BADERC- Laurie J. Goodyear

Laurie J. Goodyear, Ph.D.

Exercise Regulation of Glucose Transport in Skeletal Muscle

It is well established that the performance of regular physical exercise results in numerous health benefits, including a reduced risk of developing type 2 diabetes. Physical exercise is also widely accepted as a clinically important modality to decrease blood glucose concentrations in patients with diabetes, due largely to an increase in the rate of glucose transport into the contracting skeletal muscles and an increase in insulin sensitivity in the period following exercise. Despite the profound clinical importance of the metabolic effects of exercise, until recently, there was little focus on understanding the underlying molecular mechanisms that mediate these responses. A major goal of the work in the Goodyear laboratory is to elucidate the mechanisms through which physical exercise increases glucose transport and insulin sensitivity in skeletal muscle.

Work from the Goodyear laboratory has shown that muscle contractile activity increases glucose transport in muscle through intracellular signal transduction mechanisms that are distinct from that of insulin. The putative signals have long been elusive, but in recent years they have identified the AMP-activated protein kinase (AMPK) as a mediator of insulin-independent glucose transport in skeletal muscle. These studies had a major impact on biological research and contributed to worldwide interest in AMPK as a master regulator of metabolic and transcriptional functions in tissues and cells throughout the body, as well as identifying AMPK as a novel drug target for the treatment of diabetes. The lab’s work in the AMPK field is currently focused on elucidating downstream substrates for AMPK regulation of glucose transport and insulin sensitivity in skeletal muscle. To this end, the Goodyear laboratory has been at the forefront of studies investigating the rab GAP protein Akt substrate of 160 kDa (AS160), as well as TBC1D1, the AS160 paralog that is almost exclusively expressed in skeletal muscle. Their work also investigates the role of the AMPK kinase LKB1 in glucose and fatty acid metabolism, insulin signaling, and post-exercise insulin signaling in both skeletal muscle and heart.
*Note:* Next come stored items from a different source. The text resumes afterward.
-- ==== Sys2Proof/Laws/Kept.lean ====
section
/-! SUPPORT. What commands and their operations keep: the queue, the fuses, the visible state, the tick and its phase, and the commit
credits. One lemma for each operation that changes none of these, in the order in which the operations use one another. -/
namespace Sys2Proof.Machine
set_option linter.all false
set_option Elab.async false

/-- What only a few commands change: the queue, the fuses, the visible state, the tick and its phase, the commit credits. -/
def State.core (s : State) : List Instr × Fuses × Fabric × Tick × Phase × Nat :=
  (s.pending, s.fuses, s.vis, s.clk.now, s.clk.phase, s.ledger.credits)
theorem core_fold {α : Type} {f : State → α → State} (h : ∀ s x, (f s x).core = s.core) (l : List α) (s : State) :
    (l.foldl f s).core = s.core := by
  induction l generalizing s with
  | nil => rfl
  | cons a l ih => simp [ih, h]
theorem core_foldF {α β : Type} {f : State × β → α → State × β} (h : ∀ s x, (f s x).1.core = s.1.core) (l : List α) (s) :
    (l.foldl f s).1.core = s.1.core := by
  induction l generalizing s with
  | nil => rfl
  | cons a l ih => simp [ih, h]
theorem core_foldS {α β : Type} {f : β × State → α → β × State} (h : ∀ s x, (f s x).2.core = s.2.core) (l : List α) (s) :
    (l.foldl f s).2.core = s.2.core := by
  induction l generalizing s with
  | nil => rfl
  | cons a l ih => simp [ih, h]
theorem core_foldWith {α : Type} {f : State → α → State} {l : List α} {s : State} (h : ∀ s x, (f s x).core = s.core) {u : State} (hu : s.core = u.core) :
    (l.foldl f s).core = u.core := (core_fold h l s).trans hu
theorem core_ite (c : Prop) [Decidable c] (a b : State) : (if c then a else b).core = if c then a.core else b.core := by split <;> rfl
theorem updArc_credits (g : Ledger) (d : Dev) (f : ADev → ADev) : (g.updArc d f).credits = g.credits := by cases d <;> rfl
theorem putFolio_credits (g : Ledger) (d : Dev) (f : Folio) : (g.putFolio d f).credits = g.credits := by cases d <;> rfl
theorem sealRaw_credits (g : Ledger) (a : Anchor) (n : Tick) (w : AnchorWrite) : (g.sealRaw a n w).credits = g.credits := by unfold Ledger.sealRaw; rfl
theorem readAnchor_credits (g : Ledger) : (g.readAnchor).credits = g.credits := by unfold Ledger.readAnchor; split <;> (try split) <;> rfl
theorem sealFolio_credits (g : Ledger) (f : Folio) : (g.sealFolio f).credits = g.credits := by unfold Ledger.sealFolio; rfl
theorem histWant_credits (g : Ledger) : g.histWant.credits = g.credits := rfl
theorem core_mk (a0 a1 a2 a3 a4 a5 a6 a7 a8 a9 a10 a11 a12 a13 a14 a15 a16 a17 a18 a19 a20 a21 a22 a23 a24 a25 a26 a27 a28 a29 a30 a31 a32 a33) : (State.mk a0 a1 a2 a3 a4 a5 a6 a7 a8 a9 a10 a11 a12 a13 a14 a15 a16 a17 a18 a19 a20 a21 a22 a23 a24 a25 a26 a27 a28 a29 a30 a31 a32 a33).core = (a0, a2, a6, a4.now, a4.phase, a8.credits) := id rfl
theorem core_eta (t : State) : (t.pending, t.fuses, t.vis, t.clk.now, t.clk.phase, t.ledger.credits) = t.core := id rfl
Studies from the Goodyear lab focused on defining contraction signals have revealed that AMPK is not the exclusive mediator of contraction-stimulated glucose transport. Therefore, an important focus of the lab is to elucidate the additional signaling systems that mediate insulin-independent glucose transport. Recently, work from the laboratory has led to the exciting discovery that the sucrose non-fermenting AMPK-related kinase (SNARK) is a novel, insulin-independent signal that mediates glucose uptake in skeletal muscle. In addition, they have evidence that SNARK and additional AMPK-related kinases may be important for many of the additional metabolic effects of exercise, and are currently working toward investigating the function of these proteins in skeletal muscle. These molecules are likely to draw considerable attention in the diabetes field in the near future.

In addition to the acute effects of a single bout of exercise on muscle glucose metabolism, exercise training can lead to numerous chronic adaptations to skeletal muscle. These adaptations are fundamental for the salutary effects of increased physical activity on several human diseases including diabetes and congestive heart failure. The stimulus for these changes is thought to be initiated by each individual bout of exercise, as a single exercise session can significantly alter rates of gene transcription and protein synthesis. In working to understand how the contraction stimulus signals the transcriptional and protein synthetic processes, the Goodyear laboratory has discovered that exercise robustly alters the activity of numerous protein kinases including ERK, c-jun kinase, p38 kinase, Akt, GSK-3, and AMPK. In addition, they find that several novel proteins are robustly up regulated by exercise training, including SNARK and tribbles 3 (TRB3). Studies are underway to determine if the effects of chronic exercise to cause skeletal muscle remodeling involves the activation of these intracellular signal transduction pathways.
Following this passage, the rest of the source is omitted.